:: Your task ::
Would you please return the lines of the material that contain the word "Machine"?

:: Source data ::
-- ==== Sys2Proof/Machine/AddSub.lean ====
section
/-! DEFINITION. Single-width and widening add and subtract: the meanings of 41_add_sub.md, R140 to R167, one per instruction. The family rules are R140, R150, R151; a checked instruction either completes with its element function or raises IllegalInstruction (R331). -/

namespace Sys2Proof.Machine

/-- R141: `vadd.vv vd, vs2, vs1, vm`, `f(i) = trunc_SEW(uint(a) + uint(b))`. -/
def execVaddVV (vd vs2 vs1 : RegNum) (vm : Bool) (s : State) : Result :=
  runSingle (.vaddVV vd vs2 vs1 vm) vd vs2 (.vector vs1) vm fAdd s

/-- R142: `vadd.vx vd, vs2, rs1, vm`, `f(i) = trunc_SEW(uint(a) + uint(b))`. -/
def execVaddVX (vd vs2 rs1 : RegNum) (vm : Bool) (s : State) : Result :=
  runSingle (.vaddVX vd vs2 rs1 vm) vd vs2 (.scalar rs1) vm fAdd s

/-- R143: `vadd.vi vd, vs2, imm, vm`, `f(i) = trunc_SEW(uint(a) + uint(b))`. -/
def execVaddVI (vd vs2 : RegNum) (imm : BitVec 5) (vm : Bool) (s : State) : Result :=
  runSingle (.vaddVI vd vs2 imm vm) vd vs2 (.simm imm) vm fAdd s

/-- R144: `vsub.vv vd, vs2, vs1, vm`, `f(i) = trunc_SEW(uint(a) - uint(b))`. -/
def execVsubVV (vd vs2 vs1 : RegNum) (vm : Bool) (s : State) : Result :=
  runSingle (.vsubVV vd vs2 vs1 vm) vd vs2 (.vector vs1) vm fSub s

/-- R145: `vsub.vx vd, vs2, rs1, vm`, `f(i) = trunc_SEW(uint(a) - uint(b))`. -/
def execVsubVX (vd vs2 rs1 : RegNum) (vm : Bool) (s : State) : Result :=
  runSingle (.vsubVX vd vs2 rs1 vm) vd vs2 (.scalar rs1) vm fSub s

/-- R146: `vrsub.vx vd, vs2, rs1, vm`, `f(i) = trunc_SEW(uint(b) - uint(a))`. -/
def execVrsubVX (vd vs2 rs1 : RegNum) (vm : Bool) (s : State) : Result :=
  runSingle (.vrsubVX vd vs2 rs1 vm) vd vs2 (.scalar rs1) vm fRsub s

/-- R147: `vrsub.vi vd, vs2, imm, vm`, `f(i) = trunc_SEW(uint(b) - uint(a))`. -/
def execVrsubVI (vd vs2 : RegNum) (imm : BitVec 5) (vm : Bool) (s : State) : Result :=
  runSingle (.vrsubVI vd vs2 imm vm) vd vs2 (.simm imm) vm fRsub s

/-- R152: `vwaddu.vv vd, vs2, vs1, vm`, `f(i) = trunc_2SEW(uint(a) + uint(b))`. -/
def execVwadduVV (vd vs2 vs1 : RegNum) (vm : Bool) (s : State) : Result :=
  runWiden (.vwadduVV vd vs2 vs1 vm) vd vs2 (.vector vs1) vm fWaddu s

/-- R153: `vwaddu.vx vd, vs2, rs1, vm`, `f(i) = trunc_2SEW(uint(a) + uint(b))`. -/
def execVwadduVX (vd vs2 rs1 : RegNum) (vm : Bool) (s : State) : Result :=
  runWiden (.vwadduVX vd vs2 rs1 vm) vd vs2 (.scalar rs1) vm fWaddu s

/-- R154: `vwsubu.vv vd, vs2, vs1, vm`, `f(i) = trunc_2SEW(uint(a) - uint(b))`. -/
def execVwsubuVV (vd vs2 vs1 : RegNum) (vm : Bool) (s : State) : Result :=
  runWiden (.vwsubuVV vd vs2 vs1 vm) vd vs2 (.vector vs1) vm fWsubu s

/-- R155: `vwsubu.vx vd, vs2, rs1, vm`, `f(i) = trunc_2SEW(uint(a) - uint(b))`. -/
def execVwsubuVX (vd vs2 rs1 : RegNum) (vm : Bool) (s : State) : Result :=
  runWiden (.vwsubuVX vd vs2 rs1 vm) vd vs2 (.scalar rs1) vm fWsubu s

/-- R156: `vwadd.vv vd, vs2, vs1, vm`, `f(i) = trunc_2SEW(sint(a) + sint(b))`. -/
def execVwaddVV (vd vs2 vs1 : RegNum) (vm : Bool) (s : State) : Result :=
  runWiden (.vwaddVV vd vs2 vs1 vm) vd vs2 (.vector vs1) vm fWadd s

/-- R157: `vwadd.vx vd, vs2, rs1, vm`, `f(i) = trunc_2SEW(sint(a) + sint(b))`. -/
def execVwaddVX (vd vs2 rs1 : RegNum) (vm : Bool) (s : State) : Result :=
  runWiden (.vwaddVX vd vs2 rs1 vm) vd vs2 (.scalar rs1) vm fWadd s

/-- R158: `vwsub.vv vd, vs2, vs1, vm`, `f(i) = trunc_2SEW(sint(a) - sint(b))`. -/
def execVwsubVV (vd vs2 vs1 : RegNum) (vm : Bool) (s : State) : Result :=
  runWiden (.vwsubVV vd vs2 vs1 vm) vd vs2 (.vector vs1) vm fWsub s

/-- R159: `vwsub.vx vd, vs2, rs1, vm`, `f(i) = trunc_2SEW(sint(a) - sint(b))`. -/
def execVwsubVX (vd vs2 rs1 : RegNum) (vm : Bool) (s : State) : Result :=
  runWiden (.vwsubVX vd vs2 rs1 vm) vd vs2 (.scalar rs1) vm fWsub s

/-- R160: `vwaddu.wv vd, vs2, vs1, vm`, `f(i) = trunc_2SEW(uint(a) + uint(b))`. -/
def execVwadduWV (vd vs2 vs1 : RegNum) (vm : Bool) (s : State) : Result :=
  runWidenWide (.vwadduWV vd vs2 vs1 vm) vd vs2 (.vector vs1) vm fWadduW s

/-- R161: `vwaddu.wx vd, vs2, rs1, vm`, `f(i) = trunc_2SEW(uint(a) + uint(b))`. -/
def execVwadduWX (vd vs2 rs1 : RegNum) (vm : Bool) (s : State) : Result :=
  runWidenWide (.vwadduWX vd vs2 rs1 vm) vd vs2 (.scalar rs1) vm fWadduW s

/-- R162: `vwsubu.wv vd, vs2, vs1, vm`, `f(i) = trunc_2SEW(uint(a) - uint(b))`. -/
def execVwsubuWV (vd vs2 vs1 : RegNum) (vm : Bool) (s : State) : Result :=
  runWidenWide (.vwsubuWV vd vs2 vs1 vm) vd vs2 (.vector vs1) vm fWsubuW s

/-- R163: `vwsubu.wx vd, vs2, rs1, vm`, `f(i) = trunc_2SEW(uint(a) - uint(b))`. -/
def execVwsubuWX (vd vs2 rs1 : RegNum) (vm : Bool) (s : State) : Result :=
  runWidenWide (.vwsubuWX vd vs2 rs1 vm) vd vs2 (.scalar rs1) vm fWsubuW s

/-- R164: `vwadd.wv vd, vs2, vs1, vm`, `f(i) = trunc_2SEW(sint(a) + sint(b))`. -/
def execVwaddWV (vd vs2 vs1 : RegNum) (vm : Bool) (s : State) : Result :=
  runWidenWide (.vwaddWV vd vs2 vs1 vm) vd vs2 (.vector vs1) vm fWaddW s

/-- R165: `vwadd.wx vd, vs2, rs1, vm`, `f(i) = trunc_2SEW(sint(a) + sint(b))`. -/
def execVwaddWX (vd vs2 rs1 : RegNum) (vm : Bool) (s : State) : Result :=
  runWidenWide (.vwaddWX vd vs2 rs1 vm) vd vs2 (.scalar rs1) vm fWaddW s

/-- R166: `vwsub.wv vd, vs2, vs1, vm`, `f(i) = trunc_2SEW(sint(a) - sint(b))`. -/
def execVwsubWV (vd vs2 vs1 : RegNum) (vm : Bool) (s : State) : Result :=
  runWidenWide (.vwsubWV vd vs2 vs1 vm) vd vs2 (.vector vs1) vm fWsubW s

/-- R167: `vwsub.wx vd, vs2, rs1, vm`, `f(i) = trunc_2SEW(sint(a) - sint(b))`. -/
def execVwsubWX (vd vs2 rs1 : RegNum) (vm : Bool) (s : State) : Result :=
  runWidenWide (.vwsubWX vd vs2 rs1 vm) vd vs2 (.scalar rs1) vm fWsubW s

end Sys2Proof.Machine
end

:: Output of the task ::
-- ==== Sys2Proof/Machine/AddSub.lean ====
namespace Sys2Proof.Machine
end Sys2Proof.Machine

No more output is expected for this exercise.